Паралогические метафоры – это магические метафоры, потому что они освобождают нас от шаблонов мышления. В западной магической традиции существует концепция паролей к разным уровням посвящения. Все эти пароли были опубликованы почти сто лет назад, поэтому не могут больше выполнять функции паролей, то есть идентифицировать членов группы или определенного класса людей. Вместо этого они могут рассматриваться как символические заместители метафор, усвоенных на данном уровне посвящения и разбивающих цепи наших собственных, неосознанных метафор. Точно так же паралогические метафоры некоторых заклинаний способны освободить нас от метафор привычных. Например, великий бард Талиесин демонстрирует свою свободу от всех ограничивающих метафор:
I have been a blue salmon,I have been a dog, a stag, a roebuck on the mountain,A stock, a spade, an axe in the hand,A stallion, a bull, a buck….I have been dead, I have been alive.I am Taliesin [71] .Какова бы ни была первоначальная цель Талиесина, этим заклинанием он расплетает семиотическую сеть вокруг своей личности и становится чем-то новым. Мы можем воспользоваться этим приемом: выбрать что-то в своем окружении и объявить себя этой вещью или создать список случайных имен и поразмышлять о том, как они связаны с нами в метафорическом смысле.
71
Taliesin. I Am Taliesin. I Sing Perfect Metre. Ifor Williams, trans., 1999. http://www.cs.rice.edu/~ssiyer/minstrels/poems/175.html.
Я был синим лососем,
Я был собакой, оленем, косулей на горе,
Бревном, лопатой, топором в руке,
Жеребцом, быком, козлом…
Я был мертвым, я был живым.
Я Талиесин. – Примеч. пер.
Повторение
Еще одной характерной особенностью заклинания, на которой я бы хотел остановиться, является повторение. Оно свойственно не только заклинаниям, но и устной поэзии в целом.

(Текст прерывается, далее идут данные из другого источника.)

-- ==== Sys2Proof/Syntax.lean ====
section
/-! DEFINITION. The commands of the block: one constructor of Instr per row of spec/opcode_table.json, with the
operands that the outside brings. Payload fields are the raw bytes of 12.1; R170 decodes them in the machine. -/

namespace Sys2Proof

/-- What a good frame brings beside its payload: its source byte (R4). Its arrival mark is the part's own reading of the
station clock at its first bit (R3), which the bus station unit holds. -/
structure Rx where
  source : Byte
  deriving DecidableEq, Repr

/-- A frame as received: every byte from the header to the last check byte received.
Fewer bytes than the length byte calls for is a truncated frame (R1 check 2). -/
structure RawFrame where
  bytes : List Byte
  deriving DecidableEq, Repr

/-- Payload of BUILDING MODE (12.1). -/
structure ModeFrame where
  mode : Byte
  zones : Byte
  text : Byte
  deriving DecidableEq, Repr

/-- Payload of CAR MOTION (12.1): position in bytes 1..3, velocity in 4..5. -/
structure MotionFrame where
  car : Byte
  position : BitVec 24
  velocity : Word16
  motion : Byte
  level : Byte
  doors : Byte
  deriving DecidableEq, Repr

/-- Payload of CAR STEP (12.1). -/
structure StepFrame where
  car : Byte
  delta : Word16
  velocity : Word16
  motion : Byte
  deriving DecidableEq, Repr

/-- Payload of CAR CALLS (12.1): up to twelve stop landings. -/
structure CallsFrame where
  car : Byte
  deck : Byte
  seq : Byte
  intent : Byte
  stops : List Byte
  deriving DecidableEq, Repr

/-- Payload of ASSIGN (12.1); byte 6 holds access (low) and language (high). -/
structure AssignFrame where
  keypad : Byte
  ticket : Word16
  dest : Byte
  car : Byte
  deck : Byte
  accessLang : Byte
  deriving DecidableEq, Repr

/-- Payload of STATUS QUERY (12.1). -/
structure QueryFrame where
  target : Byte
  kind : Byte
  clear : Byte
  deriving DecidableEq, Repr

/-- The commands. Each docstring names the row of spec/opcode_table.json and its rule. -/
inductive Instr where
  /-- POWER (R18): application of supply, with what the straps read. -/
  | power (straps : Byte)
  /-- PIN_RESET (R18): assertion of the reset pin, with what the straps read. -/
  | pinReset (straps : Byte)
  /-- END_OF_LOADING (R25, R26): the load ends, having read the image memory, whose words these are. -/
  | endOfLoading (memory : List Word16)
  /-- BAD_FRAME (R1): bytes received that fail a check or are of an unknown kind. -/
  | badFrame (f : RawFrame)
  /-- STATION_CLASH (R16): a frame received that bears the part's own station number. -/
  | stationClash (f : RawFrame)
  /-- BUILDING_MODE (R118). -/
  | buildingMode (rx : Rx) (f : ModeFrame)
  /-- CAR_SERVICE (R58). -/
  | carService (rx : Rx) (car service : Byte)
  /-- RESTART (R28). -/
  | restart (rx : Rx) (target : Byte)
  /-- TEMPO (R39) from another station: the count byte and the sender sync state byte. -/
  | tempo (rx : Rx) (count sync : Byte)
  /-- CAR_MOTION (R53). -/
  | carMotion (rx : Rx) (f : MotionFrame)
  /-- CAR_STEP (R54). -/
  | carStep (rx : Rx) (f : StepFrame)
  /-- CAR_CALLS (R89). -/
  | carCalls (rx : Rx) (f : CallsFrame)
  /-- ASSIGN (R100). -/
  | assign (rx : Rx) (f : AssignFrame)
  /-- WITHDRAW (R108). -/
  | withdraw (rx : Rx) (ticket : Word16)
  /-- STATUS_QUERY (R163). -/
  | statusQuery (rx : Rx) (f : QueryFrame)
  /-- ATTEMPT_START (R5, R11): an attempt begins on the free bus, the part's own where it may begin one, else another
  station's (log 31). -/
  | attemptStart
  /-- ARBITRATION_WON (R11). -/
  | arbitrationWon
  /-- LOST_ARBITRATION (R12). -/
  | lostArbitration
  /-- FAILED_ATTEMPT (R12). -/
  | failedAttempt
  /-- ATTEMPT_COMPLETED (R12). -/
  | attemptCompleted
  /-- TEMPO_THRESHOLD (R37). -/
  | tempoThreshold
  /-- LOCAL_RESTART (R42). -/
  | localRestart
  /-- INDICATION_TIMER_EXPIRY (R63) of a car slot. -/
  | indicationTimerExpiry (slot : Nat)
  /-- LINGER_EXPIRY (R97) of the lantern record of a panel and a car slot. -/
  | lingerExpiry (panel slot : Nat)
  /-- HOLD_EXPIRY (R107) of the prompt entry with a ticket. -/
  | holdExpiry (ticket : Nat)
  /-- CLAIM_WATCH_EXPIRY (R120) of the claim of a source station. -/
  | claimWatchExpiry (source : Byte)
  /-- QUIET_TIMER_EXPIRY (R126) of a panel. -/
  | quietTimerExpiry (panel : Nat)
  /-- SENSE_LINE_EDGE (R128) of a sense line. -/
  | senseLineEdge (line : Nat)
  /-- LAMP_TEST_EXPIRY (R131) of a panel. -/
  | lampTestExpiry (panel : Nat)
  /-- PRELOAD_INSTANT (R139) of a panel. -/
  | preloadInstant (panel : Nat)
  /-- SHOW_MARK (R136) of a panel. -/
  | showMark (panel : Nat)
  /-- SCROLL_EXPIRY (R147) of a panel. -/
  | scrollExpiry (panel : Nat)
  /-- LINK_ACK (R152): tag and module state byte of an ACK on a link. -/
  | linkAck (link : Nat) (tag moduleState : Byte)
  /-- LINK_NAK (R153): tag of a NAK on a link. -/
  | linkNak (link : Nat) (tag : Byte)
  /-- LINK_TIMEOUT (R153) of a link. -/
  | linkTimeout (link : Nat)
  /-- LINK_REPLY_BAD (R171): the raw bytes of a reply that fails the link's check or matches no tag. -/
  | linkReplyBad (link : Nat) (bytes : List Byte)
  /-- REPROBE_EXPIRY (R154) of a link. -/
  | reprobeExpiry (link : Nat)
  /-- BUS_BECOMES_FREE (R1, R5). -/
  | busBecomesFree
  deriving DecidableEq, Repr

end Sys2Proof
end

Повторение звуков (рифма), метрических единиц (ритм/метр) или фраз – одна из немногих особенностей поэзии, проявляющаяся во всех культурах. Повторение в обычной поэзии действует успокаивающе, поскольку в жизни мы окружены ритмами и повторениями: смена времен года, дня и ночи, сердцебиение и т. п. Повторение также необходимо и поэтам-магам, так как оно помогает войти в магический транс. Подсознание хорошо откликается на ритмические повторы.
Повторение звуков называют рифмой, и это понятие включает в себя не только то, что мы привыкли считать рифмой (и что точнее было бы называть концевой рифмой) – например, кошка/ложка или дверь/поверь, – но и другие звуковые повторы. Ассонанс – это повторение гласных звуков: «Мой дог похож на лорда». Консонанс – повторение созвучных согласных: «Федор не только мудр, но и бодр». Особый тип консонанса и ассонанса – повторение первых звуков. Его называют аллитерацией, и оно широко используется в поэзии: «Легкие листья падают с липы». В ранней английской поэзии аллитерация использовалась согласно строгим правилам. В заклинании можно применять любой из этих звуковых эффектов – с целью подчеркнуть наиболее значимые строки или связать воедино важные идеи.

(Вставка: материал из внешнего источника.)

/-- A car state change event: each deck that is level with its doors opening or open, and was not before, arrives. The
wakes are taken first (R124, R125): below level 3 an arrival makes AWAKE, with the timer one quiet time ahead, every LOBBY
panel at its landing that lists the car and every DESTINATION panel there, a departure every CAR panel of the car, a deck's
door turning OPENING every CAR panel of car and deck, and a lantern's announcement or arrival its own panel; no other quiet
record changes, and no lamp test. An arrival then removes the landing from the deck's stop set with a content change for its
CAR panels; every lantern record of the car is evaluated, and no other; each prompt entry of the car is removed while
BOARDING at a departure, converted to REASSIGN when the car becomes LOST or leaves NORMAL service, and boarded, or its
boarding hold restarted, by a matching arrival, and each panel that had such an entry is reported (R65, R90, R93, R109 to
R111). A change of indicated landing, arrow, tracking or service state brings a content change for every panel of the car
panel map: LOBBY and LANTERN panels that list the car, CAR panels that name it, every DESTINATION panel (R24, R66). The order
after the wakes and among the panels, and the content change for the upper deck's arrow alone, are the model's (log 10, log
11, log 17); a free value decides between two decks that hold a lantern at rest (log 9). -/
def Obligations.CarEventsActOnStopsAndPrompts : Prop :=
  ∀ (s : State) (slot : Nat) (row : CarRow) (old new : CarRec), s.loader.copy.cars[slot]? = some row →
    let opened (r : CarRec) (d : Deck) (l : Nat) : Prop :=
      (r.motion = .parked ∨ r.motion = .levelling) ∧ (r.door d = .opening ∨ r.door d = .opened) ∧
      ∃ k, r.level = some k ∧ ((d = .lower ∧ l = k) ∨ (d = .upper ∧ row.step ≠ 0 ∧ l = k + row.step))
    let running (r : CarRec) : Prop := r.motion = .runningUp ∨ r.motion = .runningDown
    let departs := ¬ running old ∧ running new
    let unfit := (old.tracking ≠ .lost ∧ new.tracking = .lost) ∨ (old.service = .normal ∧ new.service ≠ .normal)
    let arrivals := arrivalsOf row old new
    let boards (p : Prompt) : Prop := ∃ d prow, (p.deck = some d ∨ p.deck = none) ∧ s.row p.panel = some prow ∧
      prow.kind = .destination ∧ (d, prow.landing) ∈ arrivals
    let held (p : Prompt) (st : PromptState) : Prompt := { p with
      state := st, expiry := s.cycle.clock + BitVec.ofNat 32 (s.holdOf p.panel st p.access) }
    let touched (p : Prompt) : Prop := p.slot = slot ∧
      ((departs ∧ p.state = .boarding) ∨ (unfit ∧ p.state ≠ .reassign) ∨ (boards p ∧ p.state ≠ .reassign))
    let woken (prow : PanelRow) : Prop :=
      (prow.kind = .lobby ∧ slot ∈ prow.cars ∧ ∃ d, (d, prow.landing) ∈ arrivals) ∨
      (prow.kind = .destination ∧ ∃ d, (d, prow.landing) ∈ arrivals) ∨
      (prow.kind = .car ∧ prow.slot = slot ∧
        (departs ∨ (old.door prow.deck ≠ .opening ∧ new.door prow.deck = .opening)))
    let shows (prow : PanelRow) : Prop :=
      ((prow.kind = .lobby ∨ prow.kind = .lantern) ∧ slot ∈ prow.cars) ∨ (prow.kind = .car ∧ prow.slot = slot) ∨
      prow.kind = .destination
    let view (decks : CarDecks) (prow : PanelRow) (choice : Bool) : LanternView :=
      { copy := s.loader.copy, landing := prow.landing, car := row, carRec := s.carRec slot, decks := decks,
        now := s.cycle.clock, linger := (s.timing prow).linger, openUpper := choice }
    let move (decks : CarDecks) (prow : PanelRow) (choice : Bool) (r : Lantern) : LanternMove :=
      (view decks prow choice).evaluate (arrivalAt prow.landing arrivals) r
    let arrived := (s.decksOf slot).arrived arrivals
    let panels (p : Nat → PanelRow → Prop) (ids : List Nat) : Prop :=
      ids.Pairwise (· < ·) ∧ ∀ n, n ∈ ids ↔ ∃ prow, s.row n = some prow ∧ p n prow
    (∀ d l, ((d, l) ∈ arrivals ↔ opened new d l ∧ ¬ opened old d l) ∧
      (arrivalAt l arrivals = some d ↔ (d, l) ∈ arrivals)) ∧
    (∀ d l, let left := { s.stops with decks := s.stops.decks.modify slot (fun ds => ds.arrive d l) }
      (l ∈ ((s.decksOf slot).get d).stops → ∃ ids,
        panels (fun _ prow => prow.kind = .car ∧ prow.slot = slot ∧ prow.deck = d) ids ∧
        s.removeStop slot d l = ids.foldl (fun (u : State) n => u.contentChange n) { s with stops := left }) ∧
      (l ∉ ((s.decksOf slot).get d).stops → s.removeStop slot d l = s)) ∧
    (∀ (place : Nat) (r : Lantern) (prow : PanelRow), s.stops.lanterns[place]? = some r → s.row r.panel = some prow →
      let t := s.evaluateLantern row slot arrivals place
      (r.slot ≠ slot → t = s) ∧
      (r.slot = slot → ∃ choice free, (free = s.free ∨ free = s.free + 1) ∧
        t = ({ s with free := free } : State).applyMove place (move (s.decksOf slot) prow choice r))) ∧
    (∀ p : Prompt, let after := s.promptAfter row slot old new p
      (p.slot ≠ slot → after = some p) ∧
      (p.slot = slot → departs → p.state = .boarding → after = none) ∧
      (p.slot = slot → ¬ (departs ∧ p.state = .boarding) →
        (unfit → p.state ≠ .reassign → after = some (held p .reassign)) ∧
        (¬ unfit → boards p → p.state ≠ .reassign → after = some (held p .boarding)) ∧
        (¬ unfit → ¬ boards p → after = some p) ∧
        (p.state = .reassign → after = some p))) ∧
    (∀ arrows : Bool, let t := s.raiseCarEvent slot old new arrows
      (∃ wakes told shown : List Nat, panels (fun _ prow => woken prow) wakes ∧
        panels (fun n _ => ∃ p ∈ s.prompts.pool, p.panel = n ∧ touched p) told ∧
        panels (fun _ prow => shows prow) shown ∧
        let left := arrivals.foldl (fun (u : State) a => u.removeStop slot a.1 a.2)
          (wakes.foldl (fun (u : State) n => u.wake n) s)
        let lit := (List.range s.stops.lanterns.length).foldl
          (fun (u : State) place => u.evaluateLantern row slot arrivals place) left
        let moved : State := { lit with
          prompts := { lit.prompts with pool := s.prompts.pool.filterMap (s.promptAfter row slot old new) } }
        let reported := told.foldl (fun (u : State) n => u.reportList none n) moved
        let differs := old.indicated ≠ new.indicated ∨ old.arrow ≠ new.arrow ∨ old.tracking ≠ new.tracking ∨
          old.service ≠ new.service ∨ arrows = true
        (differs → t = shown.foldl (fun (u : State) n => u.contentChange n) reported) ∧
        (¬ differs → t = reported)) ∧
      t = s.carMoved t ∧ t.mode.lamps = s.mode.lamps ∧
      (∀ (n : Nat) (prow : PanelRow) (q : QuietRec), s.row n = some prow → s.mode.quiet[n]? = some q →
        let lights := ∃ r ∈ s.stops.lanterns, r.slot = slot ∧ r.panel = n ∧
          ∃ choice, (move arrived prow choice r).wake = true
        let timer : Clock := s.cycle.clock + BitVec.ofNat 32 ((s.timing prow).quiet * 1000)
        (s.mode.level ≠ .evacuate → woken prow ∨ lights →
          t.mode.quiet[n]? = some { state := .awake, timer := some timer }) ∧
        (s.mode.level = .evacuate ∨ ¬ (woken prow ∨ lights) → t.mode.quiet[n]? = some q)) ∧
      t.stops.decks = s.stops.decks.modify slot (fun ds => ds.arrived arrivals) ∧
      t.prompts.pool = s.prompts.pool.filterMap (s.promptAfter row slot old new) ∧
      (∀ (place : Nat) (r : Lantern), s.stops.lanterns[place]? = some r → r.slot ≠ slot →
        t.stops.lanterns[place]? = some r) ∧
      (∀ (place : Nat) (r : Lantern) (prow : PanelRow), s.stops.lanterns[place]? = some r → r.slot = slot →
        s.row r.panel = some prow → ∃ choice, t.stops.lanterns[place]? = some (move arrived prow choice r).record))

Повторение метрических элементов может включать в себя чередование ударных и безударных слогов в строгом порядке, как, например, в предложении «Когда мы встретимся опять?», обладающем приятной ритмической регулярностью. Тот или иной порядок ударных и безударных слогов способен придавать определенную окраску сказанному, поэтому одни ритмы кажутся нам таинственными, другие – разговорными и т. д.
Повторение фраз или целых строк реже встречается в письменной поэзии, но почти повсеместно распространено в заклинаниях и устной поэзии. Это одна из самых ранних особенностей устной поэзии. Известные как «формулы», эти блоки повторяющихся стихов сплетались поэтами воедино, чтобы можно было воспроизводить текст быстро, не задумываясь над каждым словом. Поэт-исполнитель сосредоточивался на блоках строчек и связывал их, соблюдая размер [72] . Признаки формульной композиции, а также других типов повторения, выполняющих отчасти те же самые функции, присутствуют и в заклинаниях. Повторение целых строчек не только выделяет их для подсознания, благодаря чему и работает заклинание, но и дает поэту время подумать о следующей строке. Такие повторы помогают заклинателю импровизировать.
72
Lord, Albert B. The Singer of Tales. Cambridge, MA: Harvard University Press, 2000.